• _Dataset records_:
───

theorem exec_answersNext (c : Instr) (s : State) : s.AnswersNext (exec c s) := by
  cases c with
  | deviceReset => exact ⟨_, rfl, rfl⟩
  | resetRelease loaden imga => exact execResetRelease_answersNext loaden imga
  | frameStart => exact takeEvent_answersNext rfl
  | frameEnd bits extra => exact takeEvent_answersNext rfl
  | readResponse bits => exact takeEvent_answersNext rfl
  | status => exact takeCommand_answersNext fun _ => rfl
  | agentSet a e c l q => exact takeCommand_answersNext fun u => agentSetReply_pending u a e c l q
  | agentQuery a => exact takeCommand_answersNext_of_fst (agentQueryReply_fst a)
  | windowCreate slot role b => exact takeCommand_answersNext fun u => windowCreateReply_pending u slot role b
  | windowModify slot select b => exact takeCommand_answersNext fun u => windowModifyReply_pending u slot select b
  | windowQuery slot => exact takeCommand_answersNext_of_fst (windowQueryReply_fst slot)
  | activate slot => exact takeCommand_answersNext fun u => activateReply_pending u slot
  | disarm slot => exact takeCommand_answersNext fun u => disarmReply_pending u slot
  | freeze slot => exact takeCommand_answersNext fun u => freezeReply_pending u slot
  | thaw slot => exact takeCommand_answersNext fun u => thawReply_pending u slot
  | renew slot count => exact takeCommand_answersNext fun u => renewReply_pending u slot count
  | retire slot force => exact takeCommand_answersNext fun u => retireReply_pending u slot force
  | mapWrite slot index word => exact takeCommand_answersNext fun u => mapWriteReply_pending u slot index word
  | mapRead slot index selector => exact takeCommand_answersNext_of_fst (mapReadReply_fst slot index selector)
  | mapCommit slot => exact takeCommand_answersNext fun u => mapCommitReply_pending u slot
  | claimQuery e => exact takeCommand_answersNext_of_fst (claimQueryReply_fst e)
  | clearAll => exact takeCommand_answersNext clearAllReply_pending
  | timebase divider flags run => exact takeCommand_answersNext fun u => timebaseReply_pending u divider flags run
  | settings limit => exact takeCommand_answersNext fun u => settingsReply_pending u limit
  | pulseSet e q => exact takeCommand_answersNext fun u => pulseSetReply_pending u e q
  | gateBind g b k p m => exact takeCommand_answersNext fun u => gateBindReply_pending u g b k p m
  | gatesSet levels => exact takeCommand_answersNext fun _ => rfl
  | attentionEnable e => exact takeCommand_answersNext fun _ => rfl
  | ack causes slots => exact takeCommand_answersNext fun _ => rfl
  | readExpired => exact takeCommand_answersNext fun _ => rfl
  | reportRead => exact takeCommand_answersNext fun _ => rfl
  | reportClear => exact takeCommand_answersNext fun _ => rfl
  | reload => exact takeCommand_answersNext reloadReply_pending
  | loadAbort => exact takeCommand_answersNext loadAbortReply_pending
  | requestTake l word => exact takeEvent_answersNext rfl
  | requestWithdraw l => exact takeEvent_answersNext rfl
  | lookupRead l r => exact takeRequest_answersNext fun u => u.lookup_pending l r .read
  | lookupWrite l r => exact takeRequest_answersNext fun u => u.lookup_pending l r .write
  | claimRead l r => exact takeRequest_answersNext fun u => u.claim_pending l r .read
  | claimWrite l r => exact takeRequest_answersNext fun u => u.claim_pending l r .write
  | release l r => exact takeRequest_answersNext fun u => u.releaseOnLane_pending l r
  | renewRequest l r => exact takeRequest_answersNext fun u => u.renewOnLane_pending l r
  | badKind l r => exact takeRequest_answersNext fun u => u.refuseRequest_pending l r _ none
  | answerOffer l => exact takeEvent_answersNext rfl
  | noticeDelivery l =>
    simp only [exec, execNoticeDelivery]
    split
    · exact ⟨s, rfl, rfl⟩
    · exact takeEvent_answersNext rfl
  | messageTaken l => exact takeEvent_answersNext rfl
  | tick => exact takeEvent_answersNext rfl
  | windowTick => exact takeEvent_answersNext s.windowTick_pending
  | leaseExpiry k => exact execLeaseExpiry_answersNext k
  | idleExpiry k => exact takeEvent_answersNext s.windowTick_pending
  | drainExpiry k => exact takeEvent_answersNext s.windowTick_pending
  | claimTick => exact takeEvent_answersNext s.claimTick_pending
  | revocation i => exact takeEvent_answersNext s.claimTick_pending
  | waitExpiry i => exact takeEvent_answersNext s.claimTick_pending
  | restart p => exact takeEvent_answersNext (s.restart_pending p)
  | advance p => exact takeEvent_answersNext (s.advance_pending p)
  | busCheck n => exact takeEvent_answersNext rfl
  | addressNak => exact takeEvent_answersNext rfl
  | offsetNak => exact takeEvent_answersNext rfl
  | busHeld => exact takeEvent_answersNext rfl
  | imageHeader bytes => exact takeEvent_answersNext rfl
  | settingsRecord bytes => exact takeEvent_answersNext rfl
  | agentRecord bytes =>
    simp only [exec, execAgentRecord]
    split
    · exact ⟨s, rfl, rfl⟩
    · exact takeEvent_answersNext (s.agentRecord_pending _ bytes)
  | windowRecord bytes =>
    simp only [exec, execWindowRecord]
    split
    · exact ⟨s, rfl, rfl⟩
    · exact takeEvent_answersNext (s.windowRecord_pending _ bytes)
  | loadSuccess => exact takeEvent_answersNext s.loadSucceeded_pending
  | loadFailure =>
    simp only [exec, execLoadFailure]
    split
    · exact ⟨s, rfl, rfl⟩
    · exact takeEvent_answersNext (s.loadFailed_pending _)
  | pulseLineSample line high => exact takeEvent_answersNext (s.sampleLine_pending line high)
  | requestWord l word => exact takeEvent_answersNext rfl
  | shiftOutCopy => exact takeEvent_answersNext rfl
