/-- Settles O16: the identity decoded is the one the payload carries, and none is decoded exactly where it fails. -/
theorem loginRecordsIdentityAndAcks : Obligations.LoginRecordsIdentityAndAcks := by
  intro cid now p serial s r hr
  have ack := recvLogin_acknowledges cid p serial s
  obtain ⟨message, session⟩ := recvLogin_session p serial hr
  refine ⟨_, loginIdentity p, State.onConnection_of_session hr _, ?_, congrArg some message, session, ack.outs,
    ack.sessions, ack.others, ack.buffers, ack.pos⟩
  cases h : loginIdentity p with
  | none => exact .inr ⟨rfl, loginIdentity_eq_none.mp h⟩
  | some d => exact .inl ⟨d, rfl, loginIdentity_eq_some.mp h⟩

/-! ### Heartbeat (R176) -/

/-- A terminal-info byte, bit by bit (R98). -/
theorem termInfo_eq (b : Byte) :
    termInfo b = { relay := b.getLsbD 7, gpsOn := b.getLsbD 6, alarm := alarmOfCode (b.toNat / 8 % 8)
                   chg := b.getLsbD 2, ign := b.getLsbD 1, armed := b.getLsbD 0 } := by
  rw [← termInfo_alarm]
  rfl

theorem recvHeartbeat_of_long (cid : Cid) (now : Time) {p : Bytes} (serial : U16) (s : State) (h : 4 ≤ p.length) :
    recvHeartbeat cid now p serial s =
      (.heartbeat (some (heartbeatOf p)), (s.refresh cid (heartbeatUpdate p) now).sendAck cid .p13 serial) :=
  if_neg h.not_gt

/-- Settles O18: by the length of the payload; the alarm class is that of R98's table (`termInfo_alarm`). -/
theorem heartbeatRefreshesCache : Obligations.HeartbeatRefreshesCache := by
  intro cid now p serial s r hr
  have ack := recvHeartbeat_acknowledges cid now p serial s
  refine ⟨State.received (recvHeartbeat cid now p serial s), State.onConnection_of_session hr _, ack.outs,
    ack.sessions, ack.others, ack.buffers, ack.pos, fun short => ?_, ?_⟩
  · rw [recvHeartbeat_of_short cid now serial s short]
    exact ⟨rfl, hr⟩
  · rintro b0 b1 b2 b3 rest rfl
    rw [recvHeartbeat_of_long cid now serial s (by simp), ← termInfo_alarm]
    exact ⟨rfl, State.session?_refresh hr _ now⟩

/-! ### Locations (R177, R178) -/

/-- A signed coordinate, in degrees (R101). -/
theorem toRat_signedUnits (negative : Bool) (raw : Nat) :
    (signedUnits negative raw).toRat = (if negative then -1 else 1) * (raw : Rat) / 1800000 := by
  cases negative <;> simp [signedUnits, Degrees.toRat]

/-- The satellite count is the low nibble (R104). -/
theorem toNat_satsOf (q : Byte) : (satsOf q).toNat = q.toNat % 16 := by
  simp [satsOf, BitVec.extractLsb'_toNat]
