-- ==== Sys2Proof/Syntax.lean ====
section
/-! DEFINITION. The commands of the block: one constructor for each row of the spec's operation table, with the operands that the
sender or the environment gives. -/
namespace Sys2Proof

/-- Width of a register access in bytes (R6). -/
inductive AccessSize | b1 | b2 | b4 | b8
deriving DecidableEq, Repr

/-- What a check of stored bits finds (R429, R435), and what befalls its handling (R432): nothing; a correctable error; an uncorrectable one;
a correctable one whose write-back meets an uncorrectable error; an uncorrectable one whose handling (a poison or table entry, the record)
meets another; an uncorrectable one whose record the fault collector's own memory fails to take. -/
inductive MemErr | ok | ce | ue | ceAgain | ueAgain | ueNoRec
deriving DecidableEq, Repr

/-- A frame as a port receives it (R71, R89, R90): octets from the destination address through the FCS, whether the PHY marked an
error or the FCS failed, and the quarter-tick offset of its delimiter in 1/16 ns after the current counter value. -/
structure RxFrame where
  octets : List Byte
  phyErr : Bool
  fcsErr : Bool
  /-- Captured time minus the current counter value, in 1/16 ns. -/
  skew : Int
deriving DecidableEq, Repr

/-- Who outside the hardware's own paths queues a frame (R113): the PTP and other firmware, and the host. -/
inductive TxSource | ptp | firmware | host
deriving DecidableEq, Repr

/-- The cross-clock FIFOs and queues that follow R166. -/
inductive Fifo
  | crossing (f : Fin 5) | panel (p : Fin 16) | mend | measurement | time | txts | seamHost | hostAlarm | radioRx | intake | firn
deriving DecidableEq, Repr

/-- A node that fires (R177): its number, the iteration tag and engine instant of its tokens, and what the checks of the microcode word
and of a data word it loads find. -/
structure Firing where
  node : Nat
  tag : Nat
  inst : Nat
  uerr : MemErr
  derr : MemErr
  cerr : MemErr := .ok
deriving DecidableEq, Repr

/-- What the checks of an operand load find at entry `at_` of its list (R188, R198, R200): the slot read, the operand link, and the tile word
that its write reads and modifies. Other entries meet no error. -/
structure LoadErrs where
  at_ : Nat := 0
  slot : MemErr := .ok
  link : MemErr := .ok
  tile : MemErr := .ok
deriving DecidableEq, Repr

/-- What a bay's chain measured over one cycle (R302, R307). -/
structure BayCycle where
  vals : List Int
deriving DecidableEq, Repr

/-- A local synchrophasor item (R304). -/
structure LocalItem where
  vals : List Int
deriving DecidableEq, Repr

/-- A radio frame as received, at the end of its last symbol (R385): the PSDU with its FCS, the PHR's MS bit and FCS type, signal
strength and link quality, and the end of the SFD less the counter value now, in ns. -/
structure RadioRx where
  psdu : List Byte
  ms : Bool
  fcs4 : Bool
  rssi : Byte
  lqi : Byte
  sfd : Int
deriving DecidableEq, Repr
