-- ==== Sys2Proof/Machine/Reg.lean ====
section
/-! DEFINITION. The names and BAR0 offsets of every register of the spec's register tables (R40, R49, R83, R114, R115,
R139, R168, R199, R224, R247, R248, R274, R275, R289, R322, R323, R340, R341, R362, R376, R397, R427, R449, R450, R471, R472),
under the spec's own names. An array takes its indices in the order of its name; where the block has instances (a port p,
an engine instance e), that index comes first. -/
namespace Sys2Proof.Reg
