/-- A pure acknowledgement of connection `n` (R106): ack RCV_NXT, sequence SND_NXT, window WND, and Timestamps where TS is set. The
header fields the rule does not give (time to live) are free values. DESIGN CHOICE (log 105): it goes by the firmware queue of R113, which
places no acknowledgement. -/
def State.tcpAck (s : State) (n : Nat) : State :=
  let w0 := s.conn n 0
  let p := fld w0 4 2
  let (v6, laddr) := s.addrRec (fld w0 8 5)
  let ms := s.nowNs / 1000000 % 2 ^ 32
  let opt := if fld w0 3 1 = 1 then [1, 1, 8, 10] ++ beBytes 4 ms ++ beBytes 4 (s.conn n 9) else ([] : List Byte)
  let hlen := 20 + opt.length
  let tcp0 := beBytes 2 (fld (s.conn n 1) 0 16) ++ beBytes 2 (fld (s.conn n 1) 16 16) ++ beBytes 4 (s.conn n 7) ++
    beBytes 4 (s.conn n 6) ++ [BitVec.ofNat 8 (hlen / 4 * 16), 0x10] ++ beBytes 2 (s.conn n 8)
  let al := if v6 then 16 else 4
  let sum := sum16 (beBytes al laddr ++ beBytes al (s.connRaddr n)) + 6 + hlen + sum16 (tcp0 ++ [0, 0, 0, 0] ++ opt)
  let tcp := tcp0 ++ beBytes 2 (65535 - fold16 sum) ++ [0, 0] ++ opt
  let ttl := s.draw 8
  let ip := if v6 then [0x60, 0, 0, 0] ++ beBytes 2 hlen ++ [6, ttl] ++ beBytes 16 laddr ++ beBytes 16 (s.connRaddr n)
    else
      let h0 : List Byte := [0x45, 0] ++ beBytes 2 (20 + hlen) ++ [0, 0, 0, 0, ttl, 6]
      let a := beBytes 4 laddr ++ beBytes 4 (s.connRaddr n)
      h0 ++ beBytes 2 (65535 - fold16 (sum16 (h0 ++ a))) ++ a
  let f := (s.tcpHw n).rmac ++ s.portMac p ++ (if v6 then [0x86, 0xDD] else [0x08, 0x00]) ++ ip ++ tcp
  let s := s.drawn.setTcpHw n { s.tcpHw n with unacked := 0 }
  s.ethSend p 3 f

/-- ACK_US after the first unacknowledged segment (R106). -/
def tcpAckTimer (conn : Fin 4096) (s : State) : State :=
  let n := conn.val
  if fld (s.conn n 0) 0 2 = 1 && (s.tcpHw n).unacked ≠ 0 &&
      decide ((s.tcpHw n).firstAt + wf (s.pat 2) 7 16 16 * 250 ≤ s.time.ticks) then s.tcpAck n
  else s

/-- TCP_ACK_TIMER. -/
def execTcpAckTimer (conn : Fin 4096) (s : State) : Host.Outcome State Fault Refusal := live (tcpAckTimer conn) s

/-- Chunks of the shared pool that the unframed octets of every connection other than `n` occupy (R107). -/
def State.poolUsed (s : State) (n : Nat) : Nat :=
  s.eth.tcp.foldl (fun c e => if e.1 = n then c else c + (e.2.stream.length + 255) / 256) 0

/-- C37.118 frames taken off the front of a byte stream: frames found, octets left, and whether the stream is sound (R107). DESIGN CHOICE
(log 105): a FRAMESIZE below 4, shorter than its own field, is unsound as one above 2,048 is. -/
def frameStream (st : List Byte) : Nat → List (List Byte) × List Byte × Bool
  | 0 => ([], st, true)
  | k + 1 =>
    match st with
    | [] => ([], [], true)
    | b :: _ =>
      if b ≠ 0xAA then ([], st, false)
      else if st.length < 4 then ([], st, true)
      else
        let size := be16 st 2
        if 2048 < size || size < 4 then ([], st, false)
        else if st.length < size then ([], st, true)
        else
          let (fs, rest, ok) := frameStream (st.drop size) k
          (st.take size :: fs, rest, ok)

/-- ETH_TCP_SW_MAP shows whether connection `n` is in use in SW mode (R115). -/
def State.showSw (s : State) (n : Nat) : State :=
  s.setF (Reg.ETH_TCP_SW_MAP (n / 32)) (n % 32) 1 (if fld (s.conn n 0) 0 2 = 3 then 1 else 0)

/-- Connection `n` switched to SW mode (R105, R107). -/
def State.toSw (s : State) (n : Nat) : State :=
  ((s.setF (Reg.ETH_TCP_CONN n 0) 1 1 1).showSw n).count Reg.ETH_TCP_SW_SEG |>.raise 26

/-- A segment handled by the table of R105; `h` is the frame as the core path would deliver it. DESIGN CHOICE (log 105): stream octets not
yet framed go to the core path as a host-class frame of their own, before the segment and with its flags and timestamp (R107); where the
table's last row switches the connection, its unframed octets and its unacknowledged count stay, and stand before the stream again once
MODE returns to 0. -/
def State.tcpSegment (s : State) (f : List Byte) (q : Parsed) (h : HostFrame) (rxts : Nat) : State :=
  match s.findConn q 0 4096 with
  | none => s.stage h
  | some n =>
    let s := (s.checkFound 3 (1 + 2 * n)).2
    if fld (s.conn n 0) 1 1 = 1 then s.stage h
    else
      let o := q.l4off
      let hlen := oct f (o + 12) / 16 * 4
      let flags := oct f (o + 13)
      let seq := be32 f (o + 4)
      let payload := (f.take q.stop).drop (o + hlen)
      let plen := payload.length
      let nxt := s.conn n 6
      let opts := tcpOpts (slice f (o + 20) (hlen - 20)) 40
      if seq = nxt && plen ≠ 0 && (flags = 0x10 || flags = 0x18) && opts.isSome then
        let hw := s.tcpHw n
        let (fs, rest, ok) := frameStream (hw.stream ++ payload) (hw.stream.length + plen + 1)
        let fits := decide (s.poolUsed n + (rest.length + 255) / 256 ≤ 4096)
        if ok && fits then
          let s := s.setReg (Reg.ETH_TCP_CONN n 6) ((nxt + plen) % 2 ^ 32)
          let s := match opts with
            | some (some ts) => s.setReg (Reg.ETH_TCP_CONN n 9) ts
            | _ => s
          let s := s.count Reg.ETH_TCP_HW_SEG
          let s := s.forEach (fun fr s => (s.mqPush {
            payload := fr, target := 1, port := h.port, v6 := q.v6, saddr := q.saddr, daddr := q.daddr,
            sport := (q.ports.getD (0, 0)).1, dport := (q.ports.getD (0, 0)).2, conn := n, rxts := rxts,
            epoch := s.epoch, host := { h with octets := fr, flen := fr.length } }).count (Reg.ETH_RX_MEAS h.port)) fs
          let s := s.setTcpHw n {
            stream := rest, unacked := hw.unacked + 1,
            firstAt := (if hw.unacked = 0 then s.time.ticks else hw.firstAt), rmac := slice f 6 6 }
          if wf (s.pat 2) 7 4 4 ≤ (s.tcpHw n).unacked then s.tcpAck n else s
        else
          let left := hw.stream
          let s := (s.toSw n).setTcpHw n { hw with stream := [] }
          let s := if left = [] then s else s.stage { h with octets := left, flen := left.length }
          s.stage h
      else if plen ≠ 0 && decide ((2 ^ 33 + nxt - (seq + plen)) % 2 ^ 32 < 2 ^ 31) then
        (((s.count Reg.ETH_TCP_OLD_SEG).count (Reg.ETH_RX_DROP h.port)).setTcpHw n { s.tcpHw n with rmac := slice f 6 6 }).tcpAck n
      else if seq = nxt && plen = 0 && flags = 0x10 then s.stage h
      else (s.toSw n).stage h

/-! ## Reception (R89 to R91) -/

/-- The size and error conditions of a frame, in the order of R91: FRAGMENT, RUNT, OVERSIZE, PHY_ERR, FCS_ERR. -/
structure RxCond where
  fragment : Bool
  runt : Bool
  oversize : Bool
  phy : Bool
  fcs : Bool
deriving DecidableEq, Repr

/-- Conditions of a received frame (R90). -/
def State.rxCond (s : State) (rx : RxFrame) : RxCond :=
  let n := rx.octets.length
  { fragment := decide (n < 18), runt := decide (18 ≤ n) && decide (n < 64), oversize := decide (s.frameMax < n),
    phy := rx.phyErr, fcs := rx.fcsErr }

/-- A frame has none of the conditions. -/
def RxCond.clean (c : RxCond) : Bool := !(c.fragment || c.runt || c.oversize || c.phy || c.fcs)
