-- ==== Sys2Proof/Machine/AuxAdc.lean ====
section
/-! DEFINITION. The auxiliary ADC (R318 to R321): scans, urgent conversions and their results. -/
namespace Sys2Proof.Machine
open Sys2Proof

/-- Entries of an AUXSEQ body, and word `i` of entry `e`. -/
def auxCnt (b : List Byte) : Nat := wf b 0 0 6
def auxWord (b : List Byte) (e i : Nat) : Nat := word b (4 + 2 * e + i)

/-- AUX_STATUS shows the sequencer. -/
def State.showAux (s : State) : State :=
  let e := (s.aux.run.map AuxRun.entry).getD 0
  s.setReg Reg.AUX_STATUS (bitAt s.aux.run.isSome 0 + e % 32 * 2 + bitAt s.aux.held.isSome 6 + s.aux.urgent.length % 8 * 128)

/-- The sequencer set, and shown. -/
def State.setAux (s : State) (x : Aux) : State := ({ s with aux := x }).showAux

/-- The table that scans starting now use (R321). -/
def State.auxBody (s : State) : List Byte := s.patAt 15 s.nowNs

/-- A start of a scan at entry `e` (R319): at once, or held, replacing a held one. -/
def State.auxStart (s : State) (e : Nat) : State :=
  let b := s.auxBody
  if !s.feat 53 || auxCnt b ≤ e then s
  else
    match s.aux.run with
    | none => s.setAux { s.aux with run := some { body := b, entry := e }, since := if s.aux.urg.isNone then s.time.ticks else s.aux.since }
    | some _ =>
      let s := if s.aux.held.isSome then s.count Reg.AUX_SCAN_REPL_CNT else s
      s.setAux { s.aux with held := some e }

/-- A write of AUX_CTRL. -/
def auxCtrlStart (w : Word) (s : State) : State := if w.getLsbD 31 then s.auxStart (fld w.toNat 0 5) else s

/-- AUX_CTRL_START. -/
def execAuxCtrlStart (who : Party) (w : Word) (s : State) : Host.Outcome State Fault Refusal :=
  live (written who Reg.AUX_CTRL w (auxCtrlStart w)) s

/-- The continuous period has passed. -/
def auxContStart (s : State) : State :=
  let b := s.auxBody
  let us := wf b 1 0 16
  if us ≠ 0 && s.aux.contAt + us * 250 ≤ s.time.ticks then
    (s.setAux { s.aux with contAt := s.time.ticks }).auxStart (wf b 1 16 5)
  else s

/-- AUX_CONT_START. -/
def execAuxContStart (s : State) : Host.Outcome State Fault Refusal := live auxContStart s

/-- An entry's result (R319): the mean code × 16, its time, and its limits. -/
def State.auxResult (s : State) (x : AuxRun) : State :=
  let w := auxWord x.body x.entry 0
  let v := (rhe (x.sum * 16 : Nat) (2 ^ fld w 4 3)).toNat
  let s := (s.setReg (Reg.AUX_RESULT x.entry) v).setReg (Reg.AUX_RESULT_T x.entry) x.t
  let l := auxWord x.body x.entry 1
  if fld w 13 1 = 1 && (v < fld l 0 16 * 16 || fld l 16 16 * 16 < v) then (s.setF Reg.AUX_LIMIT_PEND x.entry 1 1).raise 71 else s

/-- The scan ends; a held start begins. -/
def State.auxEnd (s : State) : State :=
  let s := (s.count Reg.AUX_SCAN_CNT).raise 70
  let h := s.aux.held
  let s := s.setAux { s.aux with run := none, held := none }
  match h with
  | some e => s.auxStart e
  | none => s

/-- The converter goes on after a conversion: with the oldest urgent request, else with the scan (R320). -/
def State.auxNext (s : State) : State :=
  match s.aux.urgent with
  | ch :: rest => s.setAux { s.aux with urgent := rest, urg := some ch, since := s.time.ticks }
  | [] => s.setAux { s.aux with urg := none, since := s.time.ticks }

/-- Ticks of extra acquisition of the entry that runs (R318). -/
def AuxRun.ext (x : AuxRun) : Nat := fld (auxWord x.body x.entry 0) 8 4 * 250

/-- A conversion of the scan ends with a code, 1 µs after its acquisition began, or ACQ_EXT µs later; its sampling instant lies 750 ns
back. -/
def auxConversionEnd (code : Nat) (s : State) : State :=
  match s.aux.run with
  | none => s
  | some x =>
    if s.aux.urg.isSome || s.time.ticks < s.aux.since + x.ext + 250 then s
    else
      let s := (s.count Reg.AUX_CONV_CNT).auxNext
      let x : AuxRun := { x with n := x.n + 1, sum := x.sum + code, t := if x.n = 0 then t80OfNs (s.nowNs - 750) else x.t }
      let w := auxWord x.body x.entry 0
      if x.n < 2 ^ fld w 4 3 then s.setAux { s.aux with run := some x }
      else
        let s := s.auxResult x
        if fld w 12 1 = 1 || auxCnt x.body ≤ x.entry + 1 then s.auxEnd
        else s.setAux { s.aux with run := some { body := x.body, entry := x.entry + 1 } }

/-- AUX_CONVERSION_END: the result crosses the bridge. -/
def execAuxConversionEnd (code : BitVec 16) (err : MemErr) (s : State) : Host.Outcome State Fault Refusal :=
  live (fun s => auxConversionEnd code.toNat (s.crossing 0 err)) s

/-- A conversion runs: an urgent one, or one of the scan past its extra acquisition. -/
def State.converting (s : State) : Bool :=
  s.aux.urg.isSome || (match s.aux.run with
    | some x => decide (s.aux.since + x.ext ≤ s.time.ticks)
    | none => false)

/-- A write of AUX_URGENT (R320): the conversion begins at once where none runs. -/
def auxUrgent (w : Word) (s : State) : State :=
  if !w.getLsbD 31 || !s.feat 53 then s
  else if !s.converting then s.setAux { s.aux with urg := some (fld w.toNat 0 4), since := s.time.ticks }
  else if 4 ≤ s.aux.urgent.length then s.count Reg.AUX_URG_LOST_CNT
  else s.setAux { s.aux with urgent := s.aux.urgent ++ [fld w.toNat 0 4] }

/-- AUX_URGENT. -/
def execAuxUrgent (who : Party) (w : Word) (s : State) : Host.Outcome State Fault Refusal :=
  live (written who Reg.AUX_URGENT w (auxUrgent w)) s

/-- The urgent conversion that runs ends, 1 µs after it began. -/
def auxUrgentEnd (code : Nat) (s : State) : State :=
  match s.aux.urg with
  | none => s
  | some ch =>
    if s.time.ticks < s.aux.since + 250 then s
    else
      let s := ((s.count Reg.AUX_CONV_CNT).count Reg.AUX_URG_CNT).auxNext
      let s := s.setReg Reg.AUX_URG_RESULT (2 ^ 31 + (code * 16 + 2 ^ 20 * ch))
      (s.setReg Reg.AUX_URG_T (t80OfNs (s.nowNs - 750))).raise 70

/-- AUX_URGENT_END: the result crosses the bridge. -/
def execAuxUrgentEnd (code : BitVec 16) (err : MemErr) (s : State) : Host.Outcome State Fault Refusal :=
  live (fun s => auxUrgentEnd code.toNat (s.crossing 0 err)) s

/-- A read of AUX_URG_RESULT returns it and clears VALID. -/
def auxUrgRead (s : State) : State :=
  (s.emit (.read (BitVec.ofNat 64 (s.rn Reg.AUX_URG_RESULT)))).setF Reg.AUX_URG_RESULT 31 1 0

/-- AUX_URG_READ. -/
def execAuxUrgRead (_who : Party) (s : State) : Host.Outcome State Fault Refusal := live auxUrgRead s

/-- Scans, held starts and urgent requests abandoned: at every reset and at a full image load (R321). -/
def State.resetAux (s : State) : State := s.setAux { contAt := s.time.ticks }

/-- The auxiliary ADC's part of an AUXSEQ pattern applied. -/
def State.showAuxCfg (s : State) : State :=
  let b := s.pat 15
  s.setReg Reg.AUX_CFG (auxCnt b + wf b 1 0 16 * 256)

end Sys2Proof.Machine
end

───

Among the records above, extract exactly the lines from the line with "let (v6, laddr) := s.addrRec (fld w0 8 5)" to the line with "h0 ++ beBytes", both lines included, and leave out the rest.

• _Result_:
  let (v6, laddr) := s.addrRec (fld w0 8 5)
  let ms := s.nowNs / 1000000 % 2 ^ 32
  let opt := if fld w0 3 1 = 1 then [1, 1, 8, 10] ++ beBytes 4 ms ++ beBytes 4 (s.conn n 9) else ([] : List Byte)
  let hlen := 20 + opt.length
  let tcp0 := beBytes 2 (fld (s.conn n 1) 0 16) ++ beBytes 2 (fld (s.conn n 1) 16 16) ++ beBytes 4 (s.conn n 7) ++
    beBytes 4 (s.conn n 6) ++ [BitVec.ofNat 8 (hlen / 4 * 16), 0x10] ++ beBytes 2 (s.conn n 8)
  let al := if v6 then 16 else 4
  let sum := sum16 (beBytes al laddr ++ beBytes al (s.connRaddr n)) + 6 + hlen + sum16 (tcp0 ++ [0, 0, 0, 0] ++ opt)
  let tcp := tcp0 ++ beBytes 2 (65535 - fold16 sum) ++ [0, 0] ++ opt
  let ttl := s.draw 8
  let ip := if v6 then [0x60, 0, 0, 0] ++ beBytes 2 hlen ++ [6, ttl] ++ beBytes 16 laddr ++ beBytes 16 (s.connRaddr n)
    else
      let h0 : List Byte := [0x45, 0] ++ beBytes 2 (20 + hlen) ++ [0, 0, 0, 0, ttl, 6]
      let a := beBytes 4 laddr ++ beBytes 4 (s.connRaddr n)
      h0 ++ beBytes 2 (65535 - fold16 (sum16 (h0 ++ a))) ++ a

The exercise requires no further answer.